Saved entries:
-- ==== Sys2Proof/Machine/Program.lean ====
section
/-! DEFINITION. Programs and their output trace (spec/45_cycle_step.md R195). The end of a program
says nothing of the hardware. -/

namespace Sys2Proof.Machine

open Sys2Proof

/-- The state with a list of command words queued, one per clock. -/
def State.loadWords (s : State) (ws : List CommandWord) : State :=
  { s with stimuli := ws.map fun w => .word (commandBytes w) }

/-- R195: a program begins with a RESET word, and none of its words is reserved (R80). -/
def isProgram (ws : List CommandWord) : Bool :=
  match ws with
  | [] => false
  | w :: _ => decide (fieldClass w = 0b001#3) && ws.all fun v => !commandReserved v

/-- The record of the last clock, with the index of the word that emitted it. -/
def State.traceEntry (index : Nat) (s : State) : List (Nat × OutRecord) :=
  match s.outputs.record with
  | some r => [(index, r)]
  | none => []

/-- `steps` clocks from `s`, the first one numbered `index`: the end state and the output trace. -/
def runTrace : Nat → Nat → State → Host.Outcome (State × List (Nat × OutRecord)) Fault Refusal
  | 0, _, s => .next (s, [])
  | steps + 1, index, s =>
    match step s with
    | .next t =>
      match runTrace steps (index + 1) t with
      | .next (e, trace) => .next (e, t.traceEntry index ++ trace)
      | .fault f => .fault f
      | .refused r => .refused r
    | .fault f => .fault f
    | .refused r => .refused r

/-- The end state and the output trace of a program, its words numbered from 0. -/
def runProgram (s : State) (ws : List CommandWord) :
    Host.Outcome (State × List (Nat × OutRecord)) Fault Refusal :=
  runTrace ws.length 0 (s.loadWords ws)

end Sys2Proof.Machine
end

◆ **What this task involves**:
The answer must consist of the lines from the one with "r => [(index, r)]" through the final line of the entries above, exactly as they are, and nothing else.

◆ **Output for this task**:
  | some r => [(index, r)]
  | none => []

/-- `steps` clocks from `s`, the first one numbered `index`: the end state and the output trace. -/
def runTrace : Nat → Nat → State → Host.Outcome (State × List (Nat × OutRecord)) Fault Refusal
  | 0, _, s => .next (s, [])
  | steps + 1, index, s =>
    match step s with
    | .next t =>
      match runTrace steps (index + 1) t with
      | .next (e, trace) => .next (e, t.traceEntry index ++ trace)
      | .fault f => .fault f
      | .refused r => .refused r
    | .fault f => .fault f
    | .refused r => .refused r

/-- The end state and the output trace of a program, its words numbered from 0. -/
def runProgram (s : State) (ws : List CommandWord) :
    Host.Outcome (State × List (Nat × OutRecord)) Fault Refusal :=
  runTrace ws.length 0 (s.loadWords ws)

end Sys2Proof.Machine
end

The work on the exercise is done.